TASK REQUIREMENTS: Once the line containing "-- ==== Sys2Proof/Certificates/Slice0/Obligations.lean" is found in the entries below, reproduce it and every line after it, stopping at and including the line containing "by the reset"; reproduce nothing else, and keep each line exact.

DATA UNDER STUDY:
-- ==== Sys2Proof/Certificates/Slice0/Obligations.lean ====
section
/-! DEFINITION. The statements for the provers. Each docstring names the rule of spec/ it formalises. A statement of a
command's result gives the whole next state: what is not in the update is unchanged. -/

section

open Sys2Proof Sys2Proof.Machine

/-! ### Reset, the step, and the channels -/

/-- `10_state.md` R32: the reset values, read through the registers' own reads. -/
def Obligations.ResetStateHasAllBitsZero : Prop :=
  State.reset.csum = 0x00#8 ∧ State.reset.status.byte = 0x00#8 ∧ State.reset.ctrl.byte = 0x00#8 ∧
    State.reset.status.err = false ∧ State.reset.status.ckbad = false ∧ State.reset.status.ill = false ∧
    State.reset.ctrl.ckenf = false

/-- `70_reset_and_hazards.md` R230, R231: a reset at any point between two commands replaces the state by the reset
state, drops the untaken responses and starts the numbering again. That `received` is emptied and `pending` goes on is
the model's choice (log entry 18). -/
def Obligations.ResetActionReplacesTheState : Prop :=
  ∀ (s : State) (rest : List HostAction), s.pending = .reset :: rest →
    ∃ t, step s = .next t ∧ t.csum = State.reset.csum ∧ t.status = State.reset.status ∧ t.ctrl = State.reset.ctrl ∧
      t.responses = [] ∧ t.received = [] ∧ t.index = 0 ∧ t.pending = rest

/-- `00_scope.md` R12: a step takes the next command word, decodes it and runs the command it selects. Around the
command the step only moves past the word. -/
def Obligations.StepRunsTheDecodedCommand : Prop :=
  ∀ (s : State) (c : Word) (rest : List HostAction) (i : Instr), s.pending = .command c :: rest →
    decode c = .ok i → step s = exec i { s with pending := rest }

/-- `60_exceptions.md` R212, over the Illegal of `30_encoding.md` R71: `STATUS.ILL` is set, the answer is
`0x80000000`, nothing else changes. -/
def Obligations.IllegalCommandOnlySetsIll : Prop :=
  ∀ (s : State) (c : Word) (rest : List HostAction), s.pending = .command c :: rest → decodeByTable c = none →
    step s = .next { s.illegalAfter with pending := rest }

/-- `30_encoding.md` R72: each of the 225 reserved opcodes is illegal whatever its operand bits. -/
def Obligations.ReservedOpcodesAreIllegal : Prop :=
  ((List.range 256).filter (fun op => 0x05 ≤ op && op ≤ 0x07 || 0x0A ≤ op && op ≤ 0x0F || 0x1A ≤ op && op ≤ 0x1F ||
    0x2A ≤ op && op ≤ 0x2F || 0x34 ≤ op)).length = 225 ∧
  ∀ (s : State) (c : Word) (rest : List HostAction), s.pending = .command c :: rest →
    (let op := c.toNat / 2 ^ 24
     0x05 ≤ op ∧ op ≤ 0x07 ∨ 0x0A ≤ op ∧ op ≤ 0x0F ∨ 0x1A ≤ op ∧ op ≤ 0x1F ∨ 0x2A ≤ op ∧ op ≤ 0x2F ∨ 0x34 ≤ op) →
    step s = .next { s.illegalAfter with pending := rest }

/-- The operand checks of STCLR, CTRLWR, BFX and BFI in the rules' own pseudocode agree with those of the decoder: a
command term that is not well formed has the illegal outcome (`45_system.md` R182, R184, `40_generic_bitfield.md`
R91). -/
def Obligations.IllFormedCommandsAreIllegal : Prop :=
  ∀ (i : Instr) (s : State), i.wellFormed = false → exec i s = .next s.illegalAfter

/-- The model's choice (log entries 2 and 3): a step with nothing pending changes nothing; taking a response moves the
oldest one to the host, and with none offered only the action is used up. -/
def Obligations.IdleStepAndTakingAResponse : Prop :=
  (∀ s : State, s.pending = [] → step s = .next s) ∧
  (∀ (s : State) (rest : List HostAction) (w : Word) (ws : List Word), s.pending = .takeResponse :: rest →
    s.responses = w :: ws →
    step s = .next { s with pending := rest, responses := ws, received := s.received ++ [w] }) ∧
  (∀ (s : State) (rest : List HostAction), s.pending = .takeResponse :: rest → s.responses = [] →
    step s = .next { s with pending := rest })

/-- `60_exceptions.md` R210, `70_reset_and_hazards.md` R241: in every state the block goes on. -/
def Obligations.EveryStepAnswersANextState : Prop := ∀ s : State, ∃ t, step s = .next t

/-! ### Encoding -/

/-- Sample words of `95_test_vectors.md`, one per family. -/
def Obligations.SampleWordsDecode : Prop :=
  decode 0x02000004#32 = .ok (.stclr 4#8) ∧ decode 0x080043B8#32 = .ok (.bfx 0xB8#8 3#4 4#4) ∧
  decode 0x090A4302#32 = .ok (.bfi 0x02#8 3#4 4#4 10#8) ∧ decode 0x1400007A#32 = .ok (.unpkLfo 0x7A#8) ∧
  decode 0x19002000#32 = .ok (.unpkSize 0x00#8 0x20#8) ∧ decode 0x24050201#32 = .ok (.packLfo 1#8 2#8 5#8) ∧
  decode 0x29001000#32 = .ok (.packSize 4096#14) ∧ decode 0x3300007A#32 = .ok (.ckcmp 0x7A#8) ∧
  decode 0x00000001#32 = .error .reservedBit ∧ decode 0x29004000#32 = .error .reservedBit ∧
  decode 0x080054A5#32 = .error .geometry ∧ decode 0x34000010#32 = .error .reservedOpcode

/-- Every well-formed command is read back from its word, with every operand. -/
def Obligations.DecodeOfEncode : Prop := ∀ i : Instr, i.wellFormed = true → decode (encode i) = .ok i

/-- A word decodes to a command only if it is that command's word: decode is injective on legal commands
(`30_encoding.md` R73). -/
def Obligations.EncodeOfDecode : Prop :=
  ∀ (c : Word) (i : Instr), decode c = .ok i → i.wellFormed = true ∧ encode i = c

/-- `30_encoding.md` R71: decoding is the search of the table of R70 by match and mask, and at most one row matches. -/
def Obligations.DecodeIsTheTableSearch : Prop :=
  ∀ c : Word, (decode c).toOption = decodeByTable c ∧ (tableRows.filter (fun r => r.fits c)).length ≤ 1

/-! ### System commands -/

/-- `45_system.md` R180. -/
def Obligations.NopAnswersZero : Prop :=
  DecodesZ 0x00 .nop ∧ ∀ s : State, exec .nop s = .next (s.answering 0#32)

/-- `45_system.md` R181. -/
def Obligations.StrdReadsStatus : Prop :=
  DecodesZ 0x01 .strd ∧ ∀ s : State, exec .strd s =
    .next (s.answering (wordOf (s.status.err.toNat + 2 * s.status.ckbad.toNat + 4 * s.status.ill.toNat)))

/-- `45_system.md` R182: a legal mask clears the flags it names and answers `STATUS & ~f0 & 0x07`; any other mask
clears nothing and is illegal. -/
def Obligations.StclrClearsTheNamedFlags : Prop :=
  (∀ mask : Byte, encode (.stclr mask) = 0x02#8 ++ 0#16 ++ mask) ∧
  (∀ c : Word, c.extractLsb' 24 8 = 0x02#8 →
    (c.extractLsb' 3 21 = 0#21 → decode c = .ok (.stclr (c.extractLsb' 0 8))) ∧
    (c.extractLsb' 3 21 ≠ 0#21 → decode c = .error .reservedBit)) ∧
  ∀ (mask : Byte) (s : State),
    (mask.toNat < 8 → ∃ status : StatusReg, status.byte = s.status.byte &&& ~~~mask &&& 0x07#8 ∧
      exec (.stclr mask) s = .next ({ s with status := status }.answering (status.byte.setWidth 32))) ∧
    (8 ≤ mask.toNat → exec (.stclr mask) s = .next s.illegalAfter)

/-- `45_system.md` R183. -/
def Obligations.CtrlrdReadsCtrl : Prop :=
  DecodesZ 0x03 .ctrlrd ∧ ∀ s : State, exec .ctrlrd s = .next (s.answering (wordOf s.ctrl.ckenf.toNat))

* * *

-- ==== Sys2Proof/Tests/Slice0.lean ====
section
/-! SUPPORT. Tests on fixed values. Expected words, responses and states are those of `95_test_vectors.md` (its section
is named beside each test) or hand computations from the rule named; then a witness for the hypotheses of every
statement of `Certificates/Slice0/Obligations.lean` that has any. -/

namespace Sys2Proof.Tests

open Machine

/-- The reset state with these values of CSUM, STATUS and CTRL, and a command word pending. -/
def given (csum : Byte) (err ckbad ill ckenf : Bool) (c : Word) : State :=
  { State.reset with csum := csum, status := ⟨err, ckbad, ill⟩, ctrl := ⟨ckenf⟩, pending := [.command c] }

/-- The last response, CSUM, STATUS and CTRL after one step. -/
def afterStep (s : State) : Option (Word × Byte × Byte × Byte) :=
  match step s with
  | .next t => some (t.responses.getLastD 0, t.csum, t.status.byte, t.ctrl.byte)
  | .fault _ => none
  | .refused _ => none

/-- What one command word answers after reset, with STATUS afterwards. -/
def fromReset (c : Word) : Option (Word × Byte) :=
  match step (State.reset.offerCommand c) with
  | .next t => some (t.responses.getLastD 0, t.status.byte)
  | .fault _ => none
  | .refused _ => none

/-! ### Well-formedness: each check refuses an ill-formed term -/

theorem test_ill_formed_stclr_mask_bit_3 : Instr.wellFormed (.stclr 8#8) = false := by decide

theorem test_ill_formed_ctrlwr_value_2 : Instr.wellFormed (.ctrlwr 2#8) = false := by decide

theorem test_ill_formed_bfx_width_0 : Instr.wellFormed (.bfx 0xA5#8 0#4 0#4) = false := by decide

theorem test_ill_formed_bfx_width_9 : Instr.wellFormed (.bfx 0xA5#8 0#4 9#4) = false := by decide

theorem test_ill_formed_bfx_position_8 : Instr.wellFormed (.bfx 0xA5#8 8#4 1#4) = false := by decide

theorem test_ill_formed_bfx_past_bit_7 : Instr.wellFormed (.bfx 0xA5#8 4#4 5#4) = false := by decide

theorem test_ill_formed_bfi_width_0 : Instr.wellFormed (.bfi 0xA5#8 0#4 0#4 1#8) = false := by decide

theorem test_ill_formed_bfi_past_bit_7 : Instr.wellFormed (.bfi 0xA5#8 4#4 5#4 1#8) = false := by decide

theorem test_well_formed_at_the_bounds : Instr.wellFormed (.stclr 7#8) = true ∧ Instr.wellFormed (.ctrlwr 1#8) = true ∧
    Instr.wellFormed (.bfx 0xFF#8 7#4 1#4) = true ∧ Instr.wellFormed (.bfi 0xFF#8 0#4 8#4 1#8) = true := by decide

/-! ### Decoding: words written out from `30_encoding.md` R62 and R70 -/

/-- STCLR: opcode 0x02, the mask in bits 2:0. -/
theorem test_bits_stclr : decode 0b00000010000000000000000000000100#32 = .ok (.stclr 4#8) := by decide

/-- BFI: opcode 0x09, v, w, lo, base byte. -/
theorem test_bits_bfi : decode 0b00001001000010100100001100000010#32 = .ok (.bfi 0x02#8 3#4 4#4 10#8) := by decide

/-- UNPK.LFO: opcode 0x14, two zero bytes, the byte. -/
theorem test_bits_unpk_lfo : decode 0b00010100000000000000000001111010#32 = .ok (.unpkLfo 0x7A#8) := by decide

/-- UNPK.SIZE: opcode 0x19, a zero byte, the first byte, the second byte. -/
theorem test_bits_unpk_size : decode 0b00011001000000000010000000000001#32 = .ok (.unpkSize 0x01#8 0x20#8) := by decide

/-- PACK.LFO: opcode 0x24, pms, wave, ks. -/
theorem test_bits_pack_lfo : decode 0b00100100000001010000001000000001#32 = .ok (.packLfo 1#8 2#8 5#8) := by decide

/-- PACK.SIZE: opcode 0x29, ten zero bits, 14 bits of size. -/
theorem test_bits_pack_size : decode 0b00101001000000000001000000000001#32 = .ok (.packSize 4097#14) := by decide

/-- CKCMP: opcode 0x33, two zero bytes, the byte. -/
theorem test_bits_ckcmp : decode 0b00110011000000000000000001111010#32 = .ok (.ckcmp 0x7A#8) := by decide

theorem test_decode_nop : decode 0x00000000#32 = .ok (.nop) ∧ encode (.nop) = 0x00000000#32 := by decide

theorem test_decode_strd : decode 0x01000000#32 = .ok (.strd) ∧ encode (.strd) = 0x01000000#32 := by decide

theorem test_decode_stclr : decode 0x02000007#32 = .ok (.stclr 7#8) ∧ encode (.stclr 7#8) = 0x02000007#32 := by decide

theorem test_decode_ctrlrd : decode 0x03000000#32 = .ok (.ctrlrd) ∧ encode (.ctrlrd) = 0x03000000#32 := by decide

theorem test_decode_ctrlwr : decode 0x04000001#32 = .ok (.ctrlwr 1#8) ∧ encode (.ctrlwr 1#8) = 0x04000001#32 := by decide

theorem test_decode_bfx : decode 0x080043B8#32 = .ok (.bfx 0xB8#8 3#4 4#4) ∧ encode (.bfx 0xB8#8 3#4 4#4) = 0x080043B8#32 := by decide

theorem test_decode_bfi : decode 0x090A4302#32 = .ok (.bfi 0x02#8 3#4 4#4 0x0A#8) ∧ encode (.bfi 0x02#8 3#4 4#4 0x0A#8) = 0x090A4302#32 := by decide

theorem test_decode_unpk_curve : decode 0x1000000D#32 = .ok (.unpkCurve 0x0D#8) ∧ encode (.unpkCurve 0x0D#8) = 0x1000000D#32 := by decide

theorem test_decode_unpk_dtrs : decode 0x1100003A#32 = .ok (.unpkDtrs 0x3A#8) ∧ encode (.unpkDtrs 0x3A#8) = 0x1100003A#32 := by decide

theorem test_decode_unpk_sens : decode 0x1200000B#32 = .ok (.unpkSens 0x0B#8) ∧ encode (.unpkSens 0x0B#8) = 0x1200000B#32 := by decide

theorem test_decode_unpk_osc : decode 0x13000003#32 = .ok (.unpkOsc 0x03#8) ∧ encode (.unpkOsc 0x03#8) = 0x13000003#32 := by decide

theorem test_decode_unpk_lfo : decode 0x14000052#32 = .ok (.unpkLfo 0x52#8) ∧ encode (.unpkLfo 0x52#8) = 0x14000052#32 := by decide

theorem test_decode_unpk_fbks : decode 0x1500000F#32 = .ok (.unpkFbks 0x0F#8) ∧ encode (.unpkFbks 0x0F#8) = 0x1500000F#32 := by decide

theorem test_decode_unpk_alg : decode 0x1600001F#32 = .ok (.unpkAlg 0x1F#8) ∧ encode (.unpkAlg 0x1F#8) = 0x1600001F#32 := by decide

EXPECTED OUTPUT:
-- ==== Sys2Proof/Certificates/Slice0/Obligations.lean ====
section
/-! DEFINITION. The statements for the provers. Each docstring names the rule of spec/ it formalises. A statement of a
command's result gives the whole next state: what is not in the update is unchanged. -/

section

open Sys2Proof Sys2Proof.Machine

/-! ### Reset, the step, and the channels -/

/-- `10_state.md` R32: the reset values, read through the registers' own reads. -/
def Obligations.ResetStateHasAllBitsZero : Prop :=
  State.reset.csum = 0x00#8 ∧ State.reset.status.byte = 0x00#8 ∧ State.reset.ctrl.byte = 0x00#8 ∧
    State.reset.status.err = false ∧ State.reset.status.ckbad = false ∧ State.reset.status.ill = false ∧
    State.reset.ctrl.ckenf = false

/-- `70_reset_and_hazards.md` R230, R231: a reset at any point between two commands replaces the state by the reset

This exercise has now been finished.